Health Records and Information Privacy Act 2002 No 71
38 Operation of health privacy codes of practice
(1) Health privacy codes of practice may be made for the purpose of protecting the privacy of health information with respect to individuals.(2) A health privacy code of practice may regulate any of the following matters:(a) the collection or retention of health information held by organisations,(b) the use or disclosure of health information held by organisations,(c) the transfer by organisations of health information from New South Wales to a jurisdiction outside New South Wales or to a Commonwealth agency,(d) the electronic or computerised linkage of health information held by organisations,(e) the procedures for dealing with health information held by organisations.(3) In particular, a health privacy code of practice may provide for the protection of health information contained in a record that is more than 30 years old, and any such provision has effect despite the provisions of any other Act that deals with the disclosure of, or access to, health information of that kind.

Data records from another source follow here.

-- ==== Sys2Proof/Laws/KeepIsa.lean ====
section
/-!
SUPPORT. What the operations of Machine/Isa.lean keep.
-/
namespace Sys2Proof.Machine
open Sys2Proof

set_option Elab.async false
set_option linter.unreachableTactic false
set_option linter.unusedTactic false
set_option linter.unusedVariables false

variable {kp : Comp → Bool} {zz s : State}

theorem intOp_ok (h : Ok kp zz s) {n : Nat} {rd : Nat} {r : State → Word} (kFresh : kp .fresh = true := by assumption) (kMem :
    kp .mem = true := by assumption) (kCores : kp .cores = true := by assumption) (kDmc : kp .dmc = true := by assumption)
    (kPwr : kp .pwr = true := by assumption) : OkO kp zz (intOp n rd r s) := by
  unfold intOp
  repeat' first
    | with_reducible assumption | with_reducible apply plainOp_ok | with_reducible apply setReg_ok | (with_reducible intro u hu)

theorem aluOp_ok (h : Ok kp zz s) {n : Nat} {rd : Nat} {f : State → Alu} (kFresh : kp .fresh = true := by assumption) (kMem :
    kp .mem = true := by assumption) (kCores : kp .cores = true := by assumption) (kDmc : kp .dmc = true := by assumption)
    (kPwr : kp .pwr = true := by assumption) : OkO kp zz (aluOp n rd f s) := by
  unfold aluOp
  repeat' first
    | with_reducible assumption | with_reducible apply plainOp_ok | with_reducible apply setFlags_ok
    | with_reducible apply setReg_ok | (with_reducible intro u hu)

theorem cmpOp_ok (h : Ok kp zz s) {n : Nat} {f : State → Alu} (kFresh : kp .fresh = true := by assumption) (kMem : kp .mem =
    true := by assumption) (kCores : kp .cores = true := by assumption) (kDmc : kp .dmc = true := by assumption) (kPwr : kp
    .pwr = true := by assumption) : OkO kp zz (cmpOp n f s) := by
  unfold cmpOp
  repeat' first
    | with_reducible assumption | with_reducible apply plainOp_ok | with_reducible apply setFlags_ok
    | (with_reducible intro u hu)

theorem intVOp_ok (h : Ok kp zz s) {n : Nat} {rd : Nat} {f : State → Word × Bool} (kFresh : kp .fresh = true := by assumption)
    (kMem : kp .mem = true := by assumption) (kCores : kp .cores = true := by assumption) (kDmc : kp .dmc = true := by
    assumption) (kPwr : kp .pwr = true := by assumption) : OkO kp zz (intVOp n rd f s) := by
  unfold intVOp
  repeat' first
    | with_reducible assumption | with_reducible apply plainOp_ok | with_reducible apply setReg_ok
    | with_reducible apply setV_ok | (with_reducible intro u hu)

theorem jumpOp_ok (h : Ok kp zz s) {n : Nat} {f : State → State} {target : State → Nat} (hf : ∀ u, Ok kp zz u → Ok kp zz (f
    u)) (kFresh : kp .fresh = true := by assumption) (kMem : kp .mem = true := by assumption) (kCores : kp .cores = true := by
    assumption) (kDmc : kp .dmc = true := by assumption) (kPwr : kp .pwr = true := by assumption) : OkO kp zz (jumpOp n f
    target s) := by
  unfold jumpOp
  repeat' first
    | with_reducible assumption | with_reducible apply done_ok | with_reducible apply issue_ok | with_reducible apply setPc_ok
    | with_reducible apply hf | (with_reducible intro u hu)

theorem execAdd_ok (h : Ok kp zz s) {n : Fin 5} {rd : Fin 16} {rs : Fin 16} {rt : Fin 16} (kFresh : kp .fresh = true := by
    assumption) (kMem : kp .mem = true := by assumption) (kCores : kp .cores = true := by assumption) (kDmc : kp .dmc = true
    := by assumption) (kPwr : kp .pwr = true := by assumption) : OkO kp zz (execAdd n rd rs rt s) := by
  unfold execAdd
  repeat' first
    | with_reducible assumption | with_reducible apply aluOp_ok

theorem execSub_ok (h : Ok kp zz s) {n : Fin 5} {rd : Fin 16} {rs : Fin 16} {rt : Fin 16} (kFresh : kp .fresh = true := by
    assumption) (kMem : kp .mem = true := by assumption) (kCores : kp .cores = true := by assumption) (kDmc : kp .dmc = true
    := by assumption) (kPwr : kp .pwr = true := by assumption) : OkO kp zz (execSub n rd rs rt s) := by
  unfold execSub
  repeat' first
    | with_reducible assumption | with_reducible apply aluOp_ok

theorem execAnd_ok (h : Ok kp zz s) {n : Fin 5} {rd : Fin 16} {rs : Fin 16} {rt : Fin 16} (kFresh : kp .fresh = true := by
    assumption) (kMem : kp .mem = true := by assumption) (kCores : kp .cores = true := by assumption) (kDmc : kp .dmc = true
    := by assumption) (kPwr : kp .pwr = true := by assumption) : OkO kp zz (execAnd n rd rs rt s) := by
  unfold execAnd
  repeat' first
    | with_reducible assumption | with_reducible apply aluOp_ok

Any such code must, to the extent that it relates to health information contained in a State record that is more than 30 years old, be consistent with any relevant guidelines issued under section 52 of the State Records Act 1998.(4) A health privacy code of practice can apply to any one or more of the following:(a) any specified class of health information,(b) any specified organisation or class of organisation,(c) any specified activity or class of activity.(5) Except in the case of a health privacy code of practice that is referred to in subsection (3), a code cannot affect the operation of any exemption provided under this Act.(6) A health privacy code of practice:(a) must provide standards of health information privacy protection that operate to protect organisations from any restrictions in relation to the importation of health information into New South Wales, and(b) must not impose on any organisation any requirements that are more stringent (or of a higher standard) than the Health Privacy Principles.